Network-Wide Profiling and Comparison

After identifying the token with significant variations in logits accuracy, dump the network-wide accuracy data for both the benchmark model and the ATB model. Then, use the compare tool to perform an accuracy comparison and locate the issue.

For Model A, dump the network-wide accuracy data for the third token.

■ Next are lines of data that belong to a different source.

theorem Peer.Spares.rise {a c : Nat} {p : Peer} (h : p.Spares a (1 + c)) (cfg : Config) (d : Bool) :
    (p.rise cfg d).Spares a c ∧ (p.rise cfg d).mem.read a = p.mem.read a := by
  unfold Peer.rise
  split
  · next command =>
    have early : p.n + 1 + c < 16 := by rcases h with h | h <;> omega
    split <;> exact ⟨.inl early, rfl⟩
  · next data =>
    have counted : p.n + 1 + c < 16 ∨ 8 ≤ p.n + 1 ∧ ∀ sl, p.sel = .wr sl → a ≠ sl.addr := by
      rcases h with early | ⟨taken, other⟩
      · exact .inl (by omega)
      · exact .inr ⟨by omega, other⟩
    split
    · next sl sel =>
      split
      · split
        · next last =>
          obtain ⟨-, other⟩ := h.resolve_left (by omega)
          exact ⟨counted, Memory.read_write_other _ _ (other sl sel)⟩
        · exact ⟨counted, rfl⟩
      · exact ⟨h.fewer, rfl⟩
    · exact ⟨h.fewer, rfl⟩
    · exact ⟨h.fewer, rfl⟩

/-- A clock fall counts no rise, selects nothing and stores nothing. -/
theorem Peer.fall_frame (p : Peer) : p.fall.n = p.n ∧ p.fall.sel = p.sel ∧ p.fall.mem = p.mem := by
  unfold Peer.fall
  repeat' split
  all_goals exact ⟨rfl, rfl, rfl⟩

/-- The clock rises that a step makes. -/
def Micro.rises : Micro → Nat
  | .clk true _ => 1
  | _ => 0

/-- The clock rises of a list of steps. -/
def rises (ms : List Micro) : Nat := (ms.map Micro.rises).sum

theorem Peer.Spares.hear_event {a c : Nat} {p : Peer} {m : Micro} (h : p.Spares a (m.rises + c))
    (noRst : m.writes .rst = false) (cfg : Config) (d : Bool) (x : Byte) :
    (p.hear cfg d (m.event x)).Spares a c ∧ (p.hear cfg d (m.event x)).mem.read a = p.mem.read a := by
  cases m with
  | clk v t =>
    cases v with
    | true =>
      have risen := Peer.Spares.rise (c := c) h cfg d
      simp only [Micro.event, Peer.hear, Peer.react]
      split
      · exact risen
      · exact ⟨h.fewer, rfl⟩
    | false =>
      obtain ⟨n, sel, mem⟩ := p.fall_frame
      simp only [Micro.event, Peer.hear, Peer.react]
      split
      · exact ⟨by simpa [Peer.Spares, n, sel] using h.fewer, by rw [mem]⟩
      · exact ⟨h.fewer, rfl⟩
  | rst v => cases noRst
  | loadTxd | clearRxd | hold | txBit | rxBit | dir => exact ⟨h.fewer, rfl⟩

/-- The peer of a state, if there is one, stores nothing at `a` within `c` rises. -/
def State.Spares (a c : Nat) (s : State) : Prop := ∀ p, s.peer = some p → p.Spares a c

theorem State.Spares.micro {a c : Nat} {s : State} {m : Micro} (h : s.Spares a (m.rises + c))
    (noRst : m.writes .rst = false) : (m.run s).1.Spares a c ∧ peerByte (m.run s).1 a = peerByte s a := by
  obtain heard | ⟨-, same⟩ := m.run_heard s
  · cases hp : s.peer with
    | none => simp [State.Spares, peerByte, heard.peer, hp]
    | some p => simpa [State.Spares, peerByte, heard.peer, hp] using (h p hp).hear_event noRst s.cfg s.dataOut s.txd
  · exact ⟨fun p hp => (h p (same ▸ hp)).fewer, by simp [peerByte, same]⟩

/-- Steps with no reset edge store nothing at an address that the peer spares for as many rises as they make. -/
theorem runBody_spares {a : Nat} {ms : List Micro} {s : State} (h : s.Spares a (rises ms))
    (noRst : ms.any (fun m => m.writes .rst) = false) : peerByte (runBody ms s).1 a = peerByte s a := by
  induction ms generalizing s with
  | nil => rfl
  | cons m ms ih =>
    obtain ⟨first, others⟩ : m.writes .rst = false ∧ ms.any (fun m => m.writes .rst) = false := by simpa using noRst
    obtain ⟨spares, same⟩ := State.Spares.micro (c := rises ms) h first
    simp only [runBody]
    split
    · next e =>
      rw [e] at spares same
      exact (ih spares others).trans same
    · next e =>
      rw [e] at same
      exact same

/-- Issue and completion leave the peer's memory to the frames. -/
theorem exec_peerByte {i : Instr} {s t : State} (h : exec i s = .next t) (a : Nat) :
    peerByte t a = peerByte (framesRun i s).1 a := by
  obtain ⟨-, rfl⟩ := exec_next h
  exact Reg.Same.complete (q := .memory) (by cases (planOf s.cfg i).result <;> rfl) _ a

/-- A run on its own makes eight rises and no reset edge. -/
theorem planOf_bareRun {i : Instr} (h : drivesBare i ∨ i = .rxbyte ∨ i = .rxbyteL) (cfg : Config) :
    ∃ body reads, (planOf cfg i).frames = [bareFrame body reads] ∧ rises body = 8 ∧
      body.any (fun m => m.writes .rst) = false := by
  rcases h with ⟨b, rfl | rfl⟩ | rfl | rfl
  all_goals exact ⟨_, _, rfl, rfl, rfl⟩

/-- Settles O43: eight rises reach the sixteenth of a frame only if its command byte was taken before them. -/
theorem runMemoryFrame : Obligations.RunMemoryFrame := by
  intro i p s t a hi h hp noStore
  obtain ⟨body, reads, frames, eight, noRst⟩ := planOf_bareRun hi s.cfg
  have spares : (issueOp (commandWord s.cfg.tab i) s).Spares a (rises body) := by
    intro q hq
    obtain rfl : p = q := Option.some.inj (hp.symm.trans hq)
    by_cases taken : 8 ≤ p.n
    · exact .inr ⟨taken, noStore⟩
    · exact .inl (by omega)
  rw [exec_peerByte h, framesRun, frames, runFrames_bare, runBody_spares spares noRst]
  rfl

/-- The frame sends the command byte `cmd` first, and behind it there is no reset edge but its lowering (R160, R161). -/
def Frame.Sends (cmd : Byte) (f : Frame) : Prop :=
  ∃ ms, f.body = [.rst true, .dir .out] ++ .loadTxd cmd :: (engine true .txBit ++ ms) ∧
    ms.any (fun m => m.writes .rst) = false

theorem writeFrame_sends (cmd dat : Byte) : (writeFrame cmd dat).Sends cmd :=
  ⟨transmit dat, by simp [writeFrame, transmit], rfl⟩

theorem readFrame_sends (cmd : Byte) : (readFrame cmd).Sends cmd :=
  ⟨.dir .inp :: receive, by simp [readFrame, transmit], rfl⟩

  1. Profile the network-wide data of the benchmark model.
    Sample code:
     1
     2
     3
     4
     5
     6
     7
     8
     9
    10
    11
    12
    13
    14
    15
    16
    17
    18
    19
    20
    21
    import torch
    from msit_llm import DumpConfig, register_hook
    from transformers import AutoTokenizer, AutoModelForCausalLM
    
    # Before initializing the inference model, enable deterministic computation.
    from msit_llm import seed_all
    seed_all(seed=2345)
    
    # Configure dump parameters:
    # token_range=list ([3]) indicates that the network-wide data of the third token is collected.
    
    dump_config = DumpConfig(token_range=list([3]), dump_path="dump data storage path")
    
    # Initialize the inference model.
    model_weight_path="Model A's weight path"
    tokenizer = AutoTokenizer.from_pretrained(model_weight_path)
    model = AutoModelForCausalLM.from_pretrained(model_weight_path).cuda()
    register_hook(model, dump_config)  # model represents the model instance that dumps intermediate tensors, and the code should be added after model initialization.
    
    with torch.no_grad():
        # Inference process code.
    
  2. Collect the network-wide data of the ATB model.

    Command example:

    msit llm dump --exec  "bash run.sh"  -er 3,3 -o "dump data saving path" -seed 2345
  3. Use the compare tool to compare the network-wide accuracy data.

    Example:

    msit llm compare -gp {GOLDEN_DUMP_DIR}/msit_dump_{TIMESTAMP}/torch_tensors/cuda{device_id}_{PID}/ -mp {ATB_DUMP_DIR}/msit_dump_{TIMESTAMP}/tensors/{device_id}_{PID} -o "Comparison result saving path"
  4. After the comparison is complete, the comparison result file msit_cmp_report_{TIMESTAMP} is generated and saved in the path for saving the comparison result.

    Open the accuracy comparison result of Model A, find the first tensor that does not meet the accuracy requirements, and check the my_data_path column. The name of the operator that introduces the issue is LinearOperation, as shown in Figure 1.

    Figure 1 Network-wide accuracy comparison result of Model A
  5. After confirming the operator name, use the msit llm opcheck tool to pre-check the operator accuracy and check whether the accuracy of the ATB operator meets the requirements.